Aside from that, there are no other significant requirements or terms, yet there are a number of general guidelines claimants would be advised to remember.

For one, Citizens Advice recommend that applicants or recipients complain if the level of service they receive falls below an acceptable standard.

For example, if there are long delays in dealing with an application, if mistakes regarding payment are made, or if misleading or incomplete information is given, then the charity advises that claimants should consider complaining.

They can do this first by talking informally to the person they've been dealing with or their manager. If this doesn't resolve the issue, then they can take their complaint further by writing to the Tax Credit Office and/or HM Revenue & Customs (HMRC).
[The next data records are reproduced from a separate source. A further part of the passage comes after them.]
-- ==== Sys2Proof/Laws/KeepsB.lean ====
section
/-!
SUPPORT. What the operations of Tender, Sounding, Passes, Chains, FabricOps, Fabric keep: the queue of commands and the canonical form
of memory.
-/

namespace Sys2Proof.Machine

/-! ### Tender -/

theorem State.killOn_keeps {z : State} {s : State} {e : EngineId} {c : ContextId} {st : BitVec 8} {owner : Option InstanceId} (hk : Keeps z s) :
    Keeps z (State.killOn s e c st owner) := by
  unfold State.killOn
  exact (State.killPartition_keeps (State.countLines_keeps hk))

theorem State.killContext_keeps {z : State} {s : State} {c : ContextId} {st : BitVec 8} {owner : Option InstanceId} (hk : Keeps z s) :
    Keeps z (State.killContext s c st owner) := by
  unfold State.killContext
  exact (.foldl hk (fun _ _ hk => (State.killOn_keeps hk)))

theorem State.cutRun_keeps {z : State} {s : State} {e : EngineId} {c : ContextId} {r : Run} {st : BitVec 8} (hk : Keeps z s) :
    Keeps z (State.cutRun s e c r st) := by
  unfold State.cutRun
  exact (State.endBatch_keeps (State.updEngine_keeps (State.countLines_keeps hk)))

theorem State.failRun_keeps {z : State} {s : State} {r : Run} {st : BitVec 8} (hk : Keeps z s) :
    Keeps z (State.failRun s r st) := by
  unfold State.failRun
  exact (State.endBatch_keeps hk)

theorem State.remoteEvent_keeps {z : State} {s : State} {module' : Nat} {st : BitVec 8} {applied : Bool} (hk : Keeps z s) :
    Keeps z (State.remoteEvent s module' st applied) := by
  unfold State.remoteEvent
  exact (State.raise_keeps hk)

theorem State.requestLines_keeps {z : State} {s : State} {e : EngineId} {c : ContextId} {f : Fetch} {n : Nat} (hk : Keeps z s) :
    Keeps z (State.requestLines s e c f n).1 := by
  unfold State.requestLines
  split
  · split
    · exact (.pair hk)
    · exact (State.issueOp_keeps hk)
  · exact (.iteFst (.iteFst (.pair hk) (.iteFst (.pair hk) (.pair (State.issueRead_keeps hk)))) (.pair hk))

theorem State.landTile_keeps {z : State} {s : State} {e : EngineId} {c : ContextId} {serial : W16} {tile : Nat} (hk : Keeps z s) :
    Keeps z (State.landTile s e c serial tile) := by
  unfold State.landTile
  exact (.ite hk (State.countEngine_keeps (State.setEctx_keeps hk)))

theorem State.landLine_keeps {z : State} {s : State} {e : EngineId} {c : ContextId} {r : Run} {f : Fetch} {st : BitVec 8} {bytes : List Byte} (hk : Keeps z s) :
    Keeps z (State.landLine s e c r f st bytes) := by
  unfold State.landLine
  exact (.ite (State.setEctx_keeps hk) (.ite (State.setEctx_keeps hk) (.ite (State.landTile_keeps (State.setEngine_keeps hk)) (.ite (State.raise_keeps (State.countEngine_keeps (State.setEctx_keeps hk))) (State.raiseIf_keeps (State.landTile_keeps (State.setEngine_keeps hk)))))))

theorem State.landSource_keeps {z : State} {s : State} {e : EngineId} {c : ContextId} {kind : BitVec 2} {source : W64} {st : BitVec 8} {bytes : List Byte} (hk : Keeps z s) :
    Keeps z (State.landSource s e c kind source st bytes) := by
  unfold State.landSource
  split
  · exact (State.raiseIf_keeps hk)
  · exact (State.landLine_keeps hk)

theorem effTenderFetchIssue_keeps {z : State} {e : EngineId} {c : ContextId} {s : State} (hk : Keeps z s) :
    Keeps z (effTenderFetchIssue e c s) := by
  unfold effTenderFetchIssue
  dsimp only
  split
  · exact hk
  · split
    · exact hk
    · split
      · exact hk
      · split
        · exact (State.cutRun_keeps hk)
        · split
          · exact hk
          · exact (.ite (.foldl (State.remoteEvent_keeps (State.countLines_keeps (State.setEctx_keeps (.fst (by assumption) (State.requestLines_keeps hk))))) (fun _ _ hk => (State.landSource_keeps hk))) (.ite (.foldl (State.countLines_keeps (State.setEctx_keeps (.fst (by assumption) (State.requestLines_keeps hk)))) (fun _ _ hk => (State.landSource_keeps hk))) (State.countLines_keeps (State.setEctx_keeps (.fst (by assumption) (State.requestLines_keeps hk))))))

theorem State.memoryLine_keeps {z : State} {s : State} {e : EngineId} {c : ContextId} {f : Fetch} (hk : Keeps z s) :
    Keeps z (State.memoryLine s e c f).1 := by
  unfold State.memoryLine
  split
  · exact (.pair (State.readSpan_keeps hk))
  · dsimp only
    split
    · exact (.pair hk)
    · exact (.pair (State.readSpan_keeps hk))

theorem State.dropLateFar_keeps {z : State} {s : State} (hk : Keeps z s) :
    Keeps z (State.dropLateFar s) := by
  unfold State.dropLateFar
  split
  · exact hk
  · exact (.updateMem hk)

theorem effLineArrive_keeps {z : State} {e : EngineId} {c : ContextId} {entry : BitVec 11} {result : LineResult} {data : BitVec 512} {s : State} (hk : Keeps z s) :
    Keeps z (effLineArrive e c entry result data s) := by
  unfold effLineArrive
  split
  · exact (State.raiseIf_keeps (State.dropLateFar_keeps hk))
  · split
    · exact hk
    · split
      · split
        · dsimp only
          split
          · split
            · exact (State.landLine_keeps (.ite (State.memoryLine_keeps hk) (State.setEctx_keeps (State.memoryLine_keeps hk))))
            · exact (State.memoryLine_keeps hk)
          · exact (State.landLine_keeps (State.endRead_keeps hk))
        · dsimp only
          split
          · split
            · exact (State.landLine_keeps (.ite (State.memoryLine_keeps hk) (State.setEctx_keeps (State.memoryLine_keeps hk))))
            · exact (State.memoryLine_keeps hk)
          · exact (State.landLine_keeps hk)
      · dsimp only
        split
        · split
          · exact (State.landLine_keeps (.ite (State.memoryLine_keeps hk) (State.setEctx_keeps (State.memoryLine_keeps hk))))
          · exact (State.memoryLine_keeps hk)
        · exact (State.landLine_keeps hk)

theorem State.writeTierPart_keeps {z s : State} {e : EngineId} {cls : Nat} {inst : Option (InstanceId × W16)} {poison : Bool} {address : Nat}
    {part : List Byte} (hk : Keeps z s) : Keeps z (s.writeTierPart e cls inst poison address part) := by
  unfold State.writeTierPart
  generalize s.nearDie address = q
  cases q with
  | some die => exact (State.acceptWrite_keeps hk)
  | none =>
    cases inst with
    | none => exact (State.writeFar_keeps hk)
    | some i => exact (.ite (State.countStale_keeps hk) (State.writeFar_keeps hk))

theorem State.writeTier_keeps {z s : State} {e : EngineId} {cls : Nat} {inst : Option (InstanceId × W16)} {poison : Bool} {address : Nat} {bytes : List Byte} {n : Nat} (hk : Keeps z s) : Keeps z (s.writeTier e cls inst poison address bytes n) := by
  induction n generalizing s address bytes with
  | zero => exact hk
  | succ n ih =>
    rw [State.writeTier]
    exact (.ite hk (ih (State.writeTierPart_keeps hk)))

theorem State.sendWrites_keeps {z : State} {s : State} {e : EngineId} {c : ContextId} {ws : List TenderWrite} (hk : Keeps z s) :
    Keeps z (State.sendWrites s e c ws).1 := by
  unfold State.sendWrites
  split
  · exact (.pair hk)
  · split
    · exact (.pair (State.writeTier_keeps hk))
    · split
      · exact (.pair (State.post_keeps hk))
      · split
        · dsimp only
          split
          · exact (State.writeTier_keeps hk)
          · exact hk
        · split
          · exact (.pair hk)
          · exact (State.issueOp_keeps hk)

theorem State.ackTender_keeps {z s : State} {e : EngineId} {c : ContextId} {st : BitVec 8} {n : Nat} (hk : Keeps z s) : Keeps z (s.ackTender e c st n) := by
  induction n generalizing s with
  | zero => exact hk
  | succ n ih =>
    rw [State.ackTender]
    dsimp only
    split
    · exact hk
    · exact (ih (State.setEctx_keeps hk))

theorem State.ackTarget_keeps {z : State} {s : State} {e : EngineId} {c : ContextId} {kind : BitVec 2} {target : W64} {st : BitVec 8} (hk : Keeps z s) :
    Keeps z (State.ackTarget s e c kind target st) := by
  unfold State.ackTarget
  split
  · dsimp only
    split
    · exact hk
    · exact (State.setEctx_keeps hk)
  · dsimp only
    split
    · exact hk
    · exact (State.setEctx_keeps hk)

theorem State.abandonPasses_keeps {z : State} {s : State} {e : EngineId} {a : ArrayId} {gone : List Pass} (hk : Keeps z s) :
    Keeps z (State.abandonPasses s e a gone) := by
  unfold State.abandonPasses
  dsimp only
  split
  · refine Keeps.foldl ?_ (fun _ _ hk => ?_)
    · exact (State.setEngine_keeps hk)
    · split
      · exact hk
      · exact (State.updEngine_keeps (State.countArrayCtr_keeps (State.countSlots_keeps hk)))
  · refine Keeps.foldl ?_ (fun _ _ hk => ?_)
    · exact (State.setEngine_keeps hk)
    · split
      · exact hk
      · exact (State.updEngine_keeps (State.countArrayCtr_keeps (State.countSlots_keeps hk)))

theorem State.abandonReaders_keeps {z : State} {s : State} {e : EngineId} {line : Nat} (hk : Keeps z s) :
    Keeps z (State.abandonReaders s e line) := by
  unfold State.abandonReaders
  dsimp only
  split
  · refine Keeps.foldl ?_ (fun _ _ hk => ?_)
    · exact hk
    · split
      · exact hk
      · split
        · exact (.ite (State.abandonPasses_keeps hk) hk)
        · exact hk
  · split
    · refine Keeps.foldl ?_ (fun _ _ hk => ?_)
      · exact hk
      · split
        · exact hk
        · split
          · exact (.ite (State.abandonPasses_keeps hk) hk)
          · exact hk
    · split
      · refine State.setEngine_keeps ?_
        refine Keeps.foldl ?_ (fun _ _ hk => ?_)
        · exact hk
        · split
          · exact hk
          · split
            · exact (.ite (State.abandonPasses_keeps hk) hk)
            · exact hk
      · refine State.setEngine_keeps ?_
        refine Keeps.foldl ?_ (fun _ _ hk => ?_)
        · exact hk
        · split
          · exact hk
          · split
            · exact (.ite (State.abandonPasses_keeps hk) hk)
            · exact hk

theorem effParityDetect_keeps {z : State} {e : EngineId} {line : BitVec 13} {poisoned : Bool} {s : State} (hk : Keeps z s) :
    Keeps z (effParityDetect e line poisoned s) := by
  unfold effParityDetect
  split
  · dsimp only
    split
    · exact (State.setEngine_keeps hk)
    · split
      · exact (State.setEngine_keeps hk)
      · split
        · exact (State.raise_keeps (State.countEngine_keeps (State.setEngine_keeps hk)))
        · exact (.ite (State.raise_keeps (State.countEngine_keeps (State.setEngine_keeps hk))) (State.raise_keeps (State.setEngine_keeps hk)))
        · exact (.ite (State.raise_keeps (State.countEngine_keeps (State.setEctx_keeps (State.abandonReaders_keeps (State.setEngine_keeps hk))))) (.ite (State.raise_keeps (State.countEngine_keeps (State.setEctx_keeps (State.abandonReaders_keeps (State.setEngine_keeps hk))))) (State.raise_keeps (State.setEngine_keeps hk))))
  · dsimp only
    split
    · exact (State.setEngine_keeps hk)
    · split
      · exact (State.setEngine_keeps hk)
      · split
        · exact (State.raise_keeps (State.countEngine_keeps (State.setEngine_keeps hk)))
        · exact (.ite (State.raise_keeps (State.countEngine_keeps (State.setEngine_keeps hk))) (State.raise_keeps (State.setEngine_keeps hk)))
        · exact (.ite (State.raise_keeps (State.countEngine_keeps (State.setEctx_keeps (State.abandonReaders_keeps (State.setEngine_keeps hk))))) (.ite (State.raise_keeps (State.countEngine_keeps (State.setEctx_keeps (State.abandonReaders_keeps (State.setEngine_keeps hk))))) (State.raise_keeps (State.setEngine_keeps hk))))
And if this still doesn't deal with the problem, claimants can take their issue to the Independent Case Examiner or the Adjudicator's Office.

Another option for those who are unhappy with the amount they're awarded by HMRC is to ask for a Mandatory Reconsideration.

This requires the Tax Credit Office to reconsider a decision on a new claim, or a decision to change a pre-existing claim, or a decision to not accept a request (from the claimant) to change a claim.

It has to be made within 30 days of a decision, but it means that a different decision maker (within the Credit Office) will look at the claimant's case again, and will usually produce a judgement within 14 days of receipt.

That's no guarantee that they will produce a more favourable decision, of course, but it at least shows that, at a time when the Government are constantly looking for excuses not to spend money, people have at least some recourse for challenging their stinginess.

And beyond that, at a time when incomes and living expenses are so tight, it's simply reassuring to know that the rights of people to receive Tax Credits have some degree of protection, even if the Government's current freeze on them means they're being reduced in real terms.